Fauré and Mlle Lombard in 1913

The first public performance of the suite was given by Alfred Cortot and Édouard Risler in 1898. Fauré himself enjoyed taking part in performances of the work, not only in public but en famille with the young children of his friends. The photograph opposite shows the composer playing the secondo part to the primo of the young Mlle Lombard, daughter of his host and hostess at Trevano, Lake Lugano, in 1913.

Cortot arranged the work for solo piano in 1899, and in 1906 Henri Rabaud orchestrated the work for full symphony orchestra. This version received its first public performance conducted by Léon Jehin in Monte Carlo in December, 1906, and was later used to accompany "an ingenious ballet" with a story by Louis Laloy at the Théâtre des Arts in Paris.

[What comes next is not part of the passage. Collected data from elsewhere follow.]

/-- Change an instance that exists. -/
def State.modInst (s : State) (n : Nat) (f : Inst → Inst) : State :=
  match s.inst n with
  | some i => s.setInst n (some (f i))
  | none => s

/-- Change an instance's counters. -/
def State.modInstCtr (s : State) (n : Nat) (f : InstCtr → InstCtr) : State := s.modInst n (fun i => { i with ctr := f i.ctr })

/-- The last generation of an instance number. -/
def State.lastGen (s : State) (n : Nat) : Half := FMap.get 0 s.ten.gens n

/-- The current generation of an instance; none when it does not exist. -/
def State.gen (s : State) (n : Nat) : Option Half := (s.inst n).map (fun _ => s.lastGen n)

/-- Advance a generation: 0xFFFF is followed by 1 (R280). -/
def nextGen (g : Half) : Half := if g = 0xFFFF#16 then 1#16 else g + 1#16

/-- Advance the generation of an instance number. -/
def State.advanceGen (s : State) (n : Nat) : State :=
  { s with ten := { s.ten with gens := FMap.set 0 s.ten.gens n (nextGen (s.lastGen n)) } }

/-- Whether work that names an instance and generation is stale (R281); work of no instance (0xFFFF) never is. -/
def State.staleGen (s : State) (inst gen : Half) : Bool :=
  if inst = 0xFFFF#16 then false else decide (s.gen inst.toNat ≠ some gen)

/-- Whether an instance is frozen for the network and the host: frozen, saving or restoring, or in a reset that returns to FROZEN (R285, R275). -/
def State.isFrozen (s : State) (n : Nat) : Bool :=
  match s.inst n with
  | some i => decide (i.st ∈ [.frozen, .saving, .restoring]) || decide (i.st = .resetting) && decide (i.back = .frozen)
  | none => false

/-- An instance whose mark found the chunk store full (R292); an overflow counts once until a harvest clears it (R294). -/
def Inst.overflowed (i : Inst) : Inst :=
  if i.dirtyOverflow then i else { i with dirtyOverflow := true, ctr := { i.ctr with dirtyOverflows := i.ctr.dirtyOverflows + 1 } }

/-- Mark the pages of a DMA write that a VF of an instance issues (R291, R292); `used` counts the chunks of the store in use. -/
def markPages (i : Inst) (used : Nat) : Nat → Nat → Inst
  | _, 0 => i
  | page, n + 1 =>
    let chunk := page / 512
    let old := FMap.get 0 i.dirty chunk
    if old = 0 ∧ 1048576 ≤ used then markPages i.overflowed used (page + 1) n
    else
      let i' := { i with dirty := FMap.set 0 i.dirty chunk (if bitOf old (page % 512) then old else old + 2 ^ (page % 512)) }
      markPages i' (if old = 0 then used + 1 else used) (page + 1) n

/-- Dirty chunks in use over the device (R292). -/
def State.dirtyChunks (s : State) : Nat :=
  (s.ten.insts.map (fun e => match e.2 with | some i => i.dirty.length | none => 0)).foldl (· + ·) 0

/-- Dirty tracking of a DMA write issued by a function (R291). -/
def State.markDirty (s : State) (fn addr len : Nat) : State :=
  match fnInst fn with
  | none => s
  | some n =>
    match s.inst n with
    | some i =>
      if i.dirtyArmed && decide (0 < len) then
        s.setInst n (some (markPages i s.dirtyChunks (addr / 4096) ((addr + len - 1) / 4096 - addr / 4096 + 1)))
      else s
    | none => s

/-! ### Writes to the host, MSI-X and holds (R191, R193, R198, R199, R200) -/

/-- A request joins the requests that its function holds. -/
def State.hold (s : State) (fn : Nat) (h : Held) : State :=
  let f := s.fn fn
  s.setFn fn { f with held := f.held ++ [h] }

/-- The requests of one contiguous access: no longer than a limit and within 4 KiB units (R191). Offsets count in the
group. -/
def splitRead (limit : Nat) : Nat → Nat → Nat → Nat → List (Nat × Nat × Nat)
  | 0, _, _, _ => []
  | fuel + 1, addr, len, off =>
    if len = 0 then []
    else
      let n := min len (min limit (4096 - addr % 4096))
      (off, addr, n) :: splitRead limit fuel (addr + n) (len - n) (off + n)

/-- Max_Payload_Size of a function's Device Control; VFs use their PF's (R187, R191). -/
def State.mps (s : State) (fn : Nat) : Nat := 128 * 2 ^ (min 2 (bits ((s.fn (fnPf fn)).cfgField 0x78 2) 5 3))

The Berceuse was the closing theme for the long-running BBC Light Programme (and later Home Service) radio programme for small children Listen with Mother (1950–1982). It is performed in the film Bicentennial Man by Andrew and Little Miss. Although it was written as a piano duet, there have been numerous arrangements of the Berceuse for other instruments and ensembles. Examples include versions for piano and glockenspiel by Evelyn Glennie and for two guitars recorded by Julian Bream and John Williams.

==Recordings==
Recordings of the suite in its original form for piano duet include those by Geneviève Joy and Jacqueline Bonneau (1955),
Robert and Gaby Casadesus (1962),
Kathryn Stott and Martin Roscoe (1995),
Pierre-Alain Volondat and Patrick Hooge (2000), as well as
Pascal and Ami Rogé.

Among recordings of the orchestral version are those by the Orchestre national de l'ORTF conducted by Sir Thomas Beecham (1959), the Boston Symphony Orchestra conducted by Seiji Ozawa (1988), and the BBC Philharmonic conducted by Yan Pascal Tortelier (1995).